Это были дни, не лишенные юмора — ни один из его дней не мог быть полностью лишен его, хотя он, скорее всего, был меланхолического толка.
Многие письма предлагали ортодоксальное утешение, говоря, по сути: «Бог не наказывает нас по своей воле».
Когда он прочитал несколько таких писем, он сказал:
— Ну, почему же Он тогда это делает? Мы не напрашиваемся. Почему Он берет на себя этот труд?
Я предположил, что это чувство, которое, вероятно, дает утешение самому автору письма.
— Так и есть, — сказал он, — и я рад этому — рад всему, что приносит утешение кому бы то ни было.
Он говорил о Боге более высокого порядка — Боге великих неизменных законов, и вскоре заснул, довольно мирно, и, действительно, покой приходил к нему всё больше с каждым днем с мыслью, что Джин, Сьюзи и их мать больше не могут страдать.
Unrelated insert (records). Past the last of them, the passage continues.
/-- R264, R267, R273-R278, R329. COPY and COPYT whose tensors pass the checks enter their queue with their pairs and count in CNT.CP, COPYT also
in CNT.TL; TCFG sets a sound configuration and TREL ends it with its Y region zero; a tile command enters the sector's queue; DIST sets the pattern. -/
def Obligations.EnginesTakeCommands : Prop :=
  ∀ (s : State) (c : Cond) (q : CopyQ) (pa pb : BitVec 4) (ntf : Option Opd) (s1 : Opd) (irv dist b h drn clr u : Bool) (g : Args)
    (pr : Word × Word × Word × Word) (bs : List Byte) (po : Bool) (im : Image) (af : BitVec 4) (arow : BitVec 12) (cb : BitVec 7) (acc : AccOp)
    (kk : BitVec 6) (mode : PolyMode) (nrow frow : BitVec 8),
    let l := s.here
    let k := l.ctx
    let core := coreOfCid s.cur
    let copy : Instr := .copy c q pa pb ntf irv dist false
    let copyt : Instr := .copyt c q pa pb s1 irv dist false
    let tcfg : Instr := .tcfg c pa
    let dst : Instr := .dist c s1
    let enters : Instr → Option (BitVec 32) → Option TileCmd → Prop := fun i n im => ∃ t e, exec i s = .next t ∧
      (t.loc s.cur).copyQ q = l.copyQ q ++ [e] ∧ (e.dst0, e.dst1, e.src0, e.src1) = pr ∧ e.pos = 0 ∧ e.started = false ∧ e.irv = irv ∧
      e.pasid = k.pasid ∧ e.dist = (if dist then some l.core.dist else none) ∧
      e.members = [{ cid := s.cur, seq := k.cmdSeq, core := core, bits := copyBit q, ntf := n, image := im }] ∧
      (t.ctx s.cur).cntOf 2 = k.cntOf 2 + 1 ∧ (t.ctx s.cur).cntOf 3 = k.cntOf 3 + (if im.isSome then 1 else 0) ∧
      (t.ctx s.cur).pc = (retire l).ctx.pc ∧ State.outsideAlike s t
    let tile : Instr → Prop := fun i => ∀ op, goes s i → reads s .d i g → tileOpOf l.pairAt i = some op → tileCheck l op = .ok () →
      k.cntOf 3 < 63 → tileCount s core < 32 → ∃ t, exec i s = .next t ∧
        (mget emptySector t.sects (sectOfCore core)).tileq = l.sect.tileq ++ [tileCmd l op (g.a.val.setWidth 16)] ∧
        (t.ctx s.cur).cntOf 3 = k.cntOf 3 + 1 ∧ (mget emptyCore t.cores core).tileOut = l.core.tileOut + 1 ∧
        (t.ctx s.cur).pc = (retire l).ctx.pc ∧ State.outsideAlike s t
    (goes s copy → reads s .d copy g → copyPair l q pa pb dist false = .ok pr → k.cntOf 2 < 63 → (l.copyQ q).length < copyCap q →
      enters copy (ntf.map (fun _ => g.a.val.setWidth 32)) none) ∧
    (goes s copyt → readRecord l (l.ea s1 48) = .ok (bs, po) → copyPair l q pa pb dist false = .ok pr → recordImage l bs = .ok im →
      k.cntOf 2 < 63 → k.cntOf 3 < 63 → (l.copyQ q).length < copyCap q → enters copyt none (some { im.cmd with seq := k.cmdSeq })) ∧
    (let p := (l.pairAt pa).1
     let w := (l.pairAt pa).2
     let clear : Prop := fld w 30 6 = 0 ∧ fld w 0 13 = 0
     let sound : Prop := isService core = false ∧ cfgOk s.hub core p w ∧ ownsLmu s k core
     (goes s tcfg → clear → sound → l.core.tileOut = 0 → ∃ t, exec tcfg s = .next t ∧
       let e := mget emptyCore t.cores core
       e.tileSet ∧ e.tile0 = p ∧ e.tile1 = w ∧ e.tileGen = l.core.tileGen + 1 ∧ (t.ctx s.cur).pc = (retire l).ctx.pc ∧ State.outsideAlike s t) ∧
     (goes s tcfg → ¬ clear → exec tcfg s = .next (s.putLoc (raise l (faultOf 0x02)))) ∧
     (goes s tcfg → clear → ¬ sound → exec tcfg s = .next (s.putLoc (raise l (faultOf 0x20))))) ∧
    (goes s (.trel c) → l.core.tileSet = false → exec (.trel c) s = .next (s.retired l)) ∧
    (let w := l.core.tile1
     let at_ : Nat → Nat := fun n => core / 32 * 32 + cfFIRST w + n
     goes s (.trel c) → l.core.tileSet → l.core.tileOut = 0 →
       (∀ n < cfNCORE w, ∀ x ∈ (coreAt s (at_ n)).rows, ¬ (x.core = core ∧ x.gen = l.core.tileGen)) →
       ∃ t, exec (.trel c) s = .next t ∧ (mget emptyCore t.cores core).tileSet = false ∧
         ∀ n < cfNCORE w, inService s.hub (at_ n) → ∀ a < cfRegion w, mget 0 (mget emptyCore t.cores (at_ n)).y (addrOf l.core.tile0 + a) = 0) ∧
    tile (.tldb c pa s1 b af) ∧ tile (.tmul c pa s1 b h arow cb drn acc) ∧ tile (.tpoly c pa pb s1 h arow drn kk u mode) ∧
    tile (.tdrn c s1 clr nrow frow) ∧
    (let w : Word := g.a.val.setWidth 64
     let form : Prop := w.toNat / 2 ^ 16 = 0 ∧ w.getLsbD 7 = false ∧ 1 ≤ distNC w ∧ distNC w ≤ 8
     (goes s dst → reads s .d dst g → form → (∀ n < distNC w, inService s.hub (distCore w (clusOfCore core) n)) →
       ∃ t, exec dst s = .next t ∧ (mget emptyCore t.cores core).dist = w ∧ (t.ctx s.cur).pc = (retire l).ctx.pc ∧ State.outsideAlike s t) ∧
     (goes s dst → reads s .d dst g → ¬ form → exec dst s = .next (s.putLoc (raise l (faultOf 0x01)))))

/-- R264, R268-R270, R296, R337, R339, R341-R343. A copy that may start starts; each piece puts the next source bytes, in stream order, at the destination's
next bytes; a copy with every byte written leaves its queue, its count falls and its token is sent; groups close, images enter the tile queue. A
queue that a waiting completion token holds back does nothing. A cluster engine serves its queues in turn: after a piece of one it serves the other,
and a queue moves nothing while the live head of the other is to be served. -/
def Obligations.CopyEnginesMoveBytes : Prop :=
  ∀ (s : State) (e : CopyEngine) (k : CopyCmd) (rest : List CopyCmd) (m : Member) (c : Nat) (im : TileCmd) (ims : List TileCmd),
    let d := tensOf k.dst0 k.dst1
    let src := tensOf k.src0 k.src1
    (s.hub.up → s.hub.recs = [] → engHeld s e = false → copyQ s e = k :: rest → k.started = false → copyMayStart s e k →
      ∃ t, exec (.copyEngineTransfer e 0) s = .next t ∧ copyQ t e = { k with started := true, opened := none } :: rest) ∧
    (s.hub.up → s.hub.recs = [] → engHeld s e = false → myTurn s e → copyQ s e = k :: rest → k.started → k.walking = none → k.parked = none → k.members = [m] → k.dist = none →
      d.sp ∈ [1, 2, 4] → src.sp ∈ [2, 3, 4] → d.sp ≠ src.sp → k.pos < src.total →
      let a := (d.at_ k.pos).1
      let n := min (min (d.at_ k.pos).2 (64 - a % 64)) (src.total - k.pos)
      let old := mget 0 ((s.loc (m.core * 8)).buf src.sp)
      ∃ t, exec (.copyEngineTransfer e 1) s = .next t ∧ (copyQ t e).head?.map (·.pos) = some (k.pos + n) ∧
        ∀ x, mget 0 ((t.loc (m.core * 8)).buf d.sp) x =
          wrote ((List.range n).map (fun j => old (src.at_ (k.pos + j)).1)) a (mget 0 ((s.loc (m.core * 8)).buf d.sp)) x ∧
        ∀ b, e = .clus c b → (mget emptyCluster t.clus c).turn = !b) ∧
    (s.hub.up → s.hub.recs = [] → engHeld s e → exec (.copyEngineTransfer e 0) s = .next s ∧ exec (.copyEngineTransfer e 1) s = .next s ∧
      exec (.copyCompletion e) s = .next s) ∧
    (∀ b, s.hub.up → s.hub.recs = [] → e = .clus c b → copyQ s e = k :: rest → k.started → (mget emptyCluster s.clus c).turn = (!b) →
      headLive s (.clus c !b) → exec (.copyEngineTransfer e 1) s = .next s) ∧
    (s.hub.up → engHeld s e = false → copyQ s e = k :: rest → k.started → src.total ≤ k.pos → k.members = [m] → m.image = none →
      (∃ o ∈ (s.ctx m.cid).cmds, o.seq = m.seq) →
      (m.ntf = none → ∃ t, exec (.copyCompletion e) s = .next t ∧ copyQ t e = rest ∧ (t.ctx m.cid).cntOf 2 = (s.ctx m.cid).cntOf 2 - 1 ∧
        t.hub = s.hub) ∧
      (∀ ad, m.ntf = some ad → placed s.hub ad → ∃ t f, exec (.copyCompletion e) s = .next t ∧ copyQ t e = rest ∧
        (t.ctx m.cid).cntOf 2 = (s.ctx m.cid).cntOf 2 - 1 ∧ t.hub.flight = s.hub.flight ++ [f] ∧ f.kind = .copied ∧ f.dest = .addr ad ∧
        f.tok.payload = k.dst0.setWidth 128)) ∧
    (∀ at_, s.hub.up → (mget emptyCluster s.clus c).q0 = k :: rest → k.opened = some at_ → ∃ t, exec (.combineGroupClose c 0) s = .next t ∧
      (mget emptyCluster t.clus c).q0 = (if at_ + 64 ≤ s.now then { k with opened := none } else k) :: rest) ∧
    (let sect := sectOfCore (coreOfCid im.cid)
     s.hub.up → imagesOf s e = im :: ims → (mget emptySector s.sects sect).tileq.length < 32 →
       ∃ t, exec (.copytImageEnqueue e) s = .next t ∧ imagesOf t e = ims ∧
         (mget emptySector t.sects sect).tileq = (mget emptySector s.sects sect).tileq ++ [im])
Миссис Габрилович он написал:
РЕДДИНГ, КОННЕКТИКУТ, 29 декабря 1909 г. О, Клара, дорогая Клара, я так рад, что она избавилась от этого и в безопасности — в безопасности! Я не в меланхолии; думаю, я больше никогда не буду в меланхолии. Видишь ли, я был в таком отчаянии, когда осознал, что ты далеко, и никто не стоял между ней и опасностью, кроме меня — а я мог умереть в любой момент, и тогда — о, тогда что стало бы с ней! Ведь она была своенравной, ты знаешь, и ее было бы невозможно контролировать. Ты не можешь себе представить, какой она была милой в те последние два-три дня; и какой прекрасной, и доброй, и милой, и благородной — и радостной, слава Богу! — и какой интеллектуально блестящей. Я никогда не знал Джин раньше. Я осознал это. Но я не должен пытаться писать о ней — я не могу. Я уже излил свое сердце пером, записывая те последние день или два. Я пришлю тебе это — и ты не должна позволять никому, кроме Осипа, читать это. Прощай. Я так люблю тебя! И Осипа. ОТЕЦ.
CCXC. ВОЗВРАЩЕНИЕ НА БЕРМУДЫ
Не думаю, что он пытался писать что-либо еще для печати. Его ум был занят идеями, но он был готов скорее говорить, чем писать, скорее даже, чем играть в бильярд, казалось, хотя у нас было несколько спокойных партий — последних, в которые мы когда-либо играли вместе. По вечерам он просил музыки, предпочитая шотландские мелодии, такие как «Bonnie Doon» и «The Campbells are Coming». Помню, однажды, сыграв для него последнюю, он с большим чувством рассказал, как горцы под предводительством генерала Колина Кэмпбелла атаковали Лакхнау, вдохновленные этой волнующей мелодией. Когда он уходил на покой, я обычно сидел с ним, и он переходил к литературе, или теологии, или науке, или истории — истории вселенной и человека.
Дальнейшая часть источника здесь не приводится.